PROMPT =
An exact copy of all the entries is what is needed here.

SOURCE RECORDS =

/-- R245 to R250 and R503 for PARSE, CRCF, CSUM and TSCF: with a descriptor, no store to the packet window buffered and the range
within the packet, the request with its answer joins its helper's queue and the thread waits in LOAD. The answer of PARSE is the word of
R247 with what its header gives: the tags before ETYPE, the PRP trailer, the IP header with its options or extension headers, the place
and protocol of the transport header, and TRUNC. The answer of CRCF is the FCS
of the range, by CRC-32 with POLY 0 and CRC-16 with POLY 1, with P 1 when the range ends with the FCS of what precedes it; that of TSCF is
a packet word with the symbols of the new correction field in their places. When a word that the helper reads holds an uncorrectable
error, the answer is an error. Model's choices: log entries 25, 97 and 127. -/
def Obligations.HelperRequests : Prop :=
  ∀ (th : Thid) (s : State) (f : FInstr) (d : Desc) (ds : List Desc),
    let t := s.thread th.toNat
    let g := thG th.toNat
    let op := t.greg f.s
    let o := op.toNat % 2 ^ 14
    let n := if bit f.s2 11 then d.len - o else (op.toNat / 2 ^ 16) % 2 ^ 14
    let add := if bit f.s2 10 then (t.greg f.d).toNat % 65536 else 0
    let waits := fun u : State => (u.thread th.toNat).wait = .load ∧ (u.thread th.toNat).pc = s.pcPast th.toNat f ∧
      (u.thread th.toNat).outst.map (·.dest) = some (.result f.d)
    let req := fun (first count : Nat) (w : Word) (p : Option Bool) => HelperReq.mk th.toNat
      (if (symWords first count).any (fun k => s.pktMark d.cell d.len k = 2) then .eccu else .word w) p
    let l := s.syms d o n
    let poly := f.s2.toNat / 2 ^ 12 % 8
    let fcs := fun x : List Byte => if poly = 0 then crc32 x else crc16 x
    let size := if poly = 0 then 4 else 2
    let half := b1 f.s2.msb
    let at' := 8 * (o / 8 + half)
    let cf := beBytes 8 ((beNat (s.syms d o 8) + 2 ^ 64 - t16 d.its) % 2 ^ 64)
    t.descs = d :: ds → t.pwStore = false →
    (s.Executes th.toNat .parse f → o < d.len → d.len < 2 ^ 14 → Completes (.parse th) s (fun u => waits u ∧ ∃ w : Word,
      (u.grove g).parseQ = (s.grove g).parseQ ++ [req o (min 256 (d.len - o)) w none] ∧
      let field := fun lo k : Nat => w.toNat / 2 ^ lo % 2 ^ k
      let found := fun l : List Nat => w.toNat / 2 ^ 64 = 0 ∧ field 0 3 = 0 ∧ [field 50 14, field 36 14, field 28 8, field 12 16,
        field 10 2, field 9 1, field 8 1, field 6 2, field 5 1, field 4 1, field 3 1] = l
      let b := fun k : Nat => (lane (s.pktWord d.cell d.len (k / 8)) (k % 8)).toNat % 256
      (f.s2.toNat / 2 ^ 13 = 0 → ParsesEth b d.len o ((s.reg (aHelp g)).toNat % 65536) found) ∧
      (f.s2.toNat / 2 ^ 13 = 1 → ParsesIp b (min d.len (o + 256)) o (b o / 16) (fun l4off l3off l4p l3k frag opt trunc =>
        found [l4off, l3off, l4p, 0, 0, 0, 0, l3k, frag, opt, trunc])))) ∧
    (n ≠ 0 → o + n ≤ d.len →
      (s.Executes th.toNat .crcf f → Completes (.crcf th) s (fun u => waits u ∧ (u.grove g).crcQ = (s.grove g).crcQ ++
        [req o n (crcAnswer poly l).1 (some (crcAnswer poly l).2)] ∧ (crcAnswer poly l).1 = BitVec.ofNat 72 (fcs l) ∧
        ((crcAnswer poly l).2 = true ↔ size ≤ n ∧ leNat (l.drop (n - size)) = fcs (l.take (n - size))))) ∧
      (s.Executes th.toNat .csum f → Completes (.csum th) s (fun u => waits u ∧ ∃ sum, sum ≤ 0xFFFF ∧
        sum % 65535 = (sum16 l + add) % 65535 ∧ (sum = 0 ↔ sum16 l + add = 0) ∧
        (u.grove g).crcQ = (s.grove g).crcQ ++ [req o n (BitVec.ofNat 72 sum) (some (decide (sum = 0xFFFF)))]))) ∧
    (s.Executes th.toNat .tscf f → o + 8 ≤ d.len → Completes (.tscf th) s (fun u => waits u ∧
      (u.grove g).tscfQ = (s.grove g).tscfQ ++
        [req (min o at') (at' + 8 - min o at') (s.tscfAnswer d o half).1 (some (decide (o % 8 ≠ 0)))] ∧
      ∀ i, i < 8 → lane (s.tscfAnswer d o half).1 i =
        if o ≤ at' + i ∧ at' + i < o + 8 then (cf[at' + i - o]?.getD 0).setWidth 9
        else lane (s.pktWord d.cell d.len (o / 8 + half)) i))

REPLY TO THE EXERCISE =
/-- R245 to R250 and R503 for PARSE, CRCF, CSUM and TSCF: with a descriptor, no store to the packet window buffered and the range
within the packet, the request with its answer joins its helper's queue and the thread waits in LOAD. The answer of PARSE is the word of
R247 with what its header gives: the tags before ETYPE, the PRP trailer, the IP header with its options or extension headers, the place
and protocol of the transport header, and TRUNC. The answer of CRCF is the FCS
of the range, by CRC-32 with POLY 0 and CRC-16 with POLY 1, with P 1 when the range ends with the FCS of what precedes it; that of TSCF is
a packet word with the symbols of the new correction field in their places. When a word that the helper reads holds an uncorrectable
error, the answer is an error. Model's choices: log entries 25, 97 and 127. -/
def Obligations.HelperRequests : Prop :=
  ∀ (th : Thid) (s : State) (f : FInstr) (d : Desc) (ds : List Desc),
    let t := s.thread th.toNat
    let g := thG th.toNat
    let op := t.greg f.s
    let o := op.toNat % 2 ^ 14
    let n := if bit f.s2 11 then d.len - o else (op.toNat / 2 ^ 16) % 2 ^ 14
    let add := if bit f.s2 10 then (t.greg f.d).toNat % 65536 else 0
    let waits := fun u : State => (u.thread th.toNat).wait = .load ∧ (u.thread th.toNat).pc = s.pcPast th.toNat f ∧
      (u.thread th.toNat).outst.map (·.dest) = some (.result f.d)
    let req := fun (first count : Nat) (w : Word) (p : Option Bool) => HelperReq.mk th.toNat
      (if (symWords first count).any (fun k => s.pktMark d.cell d.len k = 2) then .eccu else .word w) p
    let l := s.syms d o n
    let poly := f.s2.toNat / 2 ^ 12 % 8
    let fcs := fun x : List Byte => if poly = 0 then crc32 x else crc16 x
    let size := if poly = 0 then 4 else 2
    let half := b1 f.s2.msb
    let at' := 8 * (o / 8 + half)
    let cf := beBytes 8 ((beNat (s.syms d o 8) + 2 ^ 64 - t16 d.its) % 2 ^ 64)
    t.descs = d :: ds → t.pwStore = false →
    (s.Executes th.toNat .parse f → o < d.len → d.len < 2 ^ 14 → Completes (.parse th) s (fun u => waits u ∧ ∃ w : Word,
      (u.grove g).parseQ = (s.grove g).parseQ ++ [req o (min 256 (d.len - o)) w none] ∧
      let field := fun lo k : Nat => w.toNat / 2 ^ lo % 2 ^ k
      let found := fun l : List Nat => w.toNat / 2 ^ 64 = 0 ∧ field 0 3 = 0 ∧ [field 50 14, field 36 14, field 28 8, field 12 16,
        field 10 2, field 9 1, field 8 1, field 6 2, field 5 1, field 4 1, field 3 1] = l
      let b := fun k : Nat => (lane (s.pktWord d.cell d.len (k / 8)) (k % 8)).toNat % 256
      (f.s2.toNat / 2 ^ 13 = 0 → ParsesEth b d.len o ((s.reg (aHelp g)).toNat % 65536) found) ∧
      (f.s2.toNat / 2 ^ 13 = 1 → ParsesIp b (min d.len (o + 256)) o (b o / 16) (fun l4off l3off l4p l3k frag opt trunc =>
        found [l4off, l3off, l4p, 0, 0, 0, 0, l3k, frag, opt, trunc])))) ∧
    (n ≠ 0 → o + n ≤ d.len →
      (s.Executes th.toNat .crcf f → Completes (.crcf th) s (fun u => waits u ∧ (u.grove g).crcQ = (s.grove g).crcQ ++
        [req o n (crcAnswer poly l).1 (some (crcAnswer poly l).2)] ∧ (crcAnswer poly l).1 = BitVec.ofNat 72 (fcs l) ∧
        ((crcAnswer poly l).2 = true ↔ size ≤ n ∧ leNat (l.drop (n - size)) = fcs (l.take (n - size))))) ∧
      (s.Executes th.toNat .csum f → Completes (.csum th) s (fun u => waits u ∧ ∃ sum, sum ≤ 0xFFFF ∧
        sum % 65535 = (sum16 l + add) % 65535 ∧ (sum = 0 ↔ sum16 l + add = 0) ∧
        (u.grove g).crcQ = (s.grove g).crcQ ++ [req o n (BitVec.ofNat 72 sum) (some (decide (sum = 0xFFFF)))]))) ∧
    (s.Executes th.toNat .tscf f → o + 8 ≤ d.len → Completes (.tscf th) s (fun u => waits u ∧
      (u.grove g).tscfQ = (s.grove g).tscfQ ++
        [req (min o at') (at' + 8 - min o at') (s.tscfAnswer d o half).1 (some (decide (o % 8 ≠ 0)))] ∧
      ∀ i, i < 8 → lane (s.tscfAnswer d o half).1 i =
        if o ≤ at' + i ∧ at' + i < o + 8 then (cf[at' + i - o]?.getD 0).setWidth 9
        else lane (s.pktWord d.cell d.len (o / 8 + half)) i))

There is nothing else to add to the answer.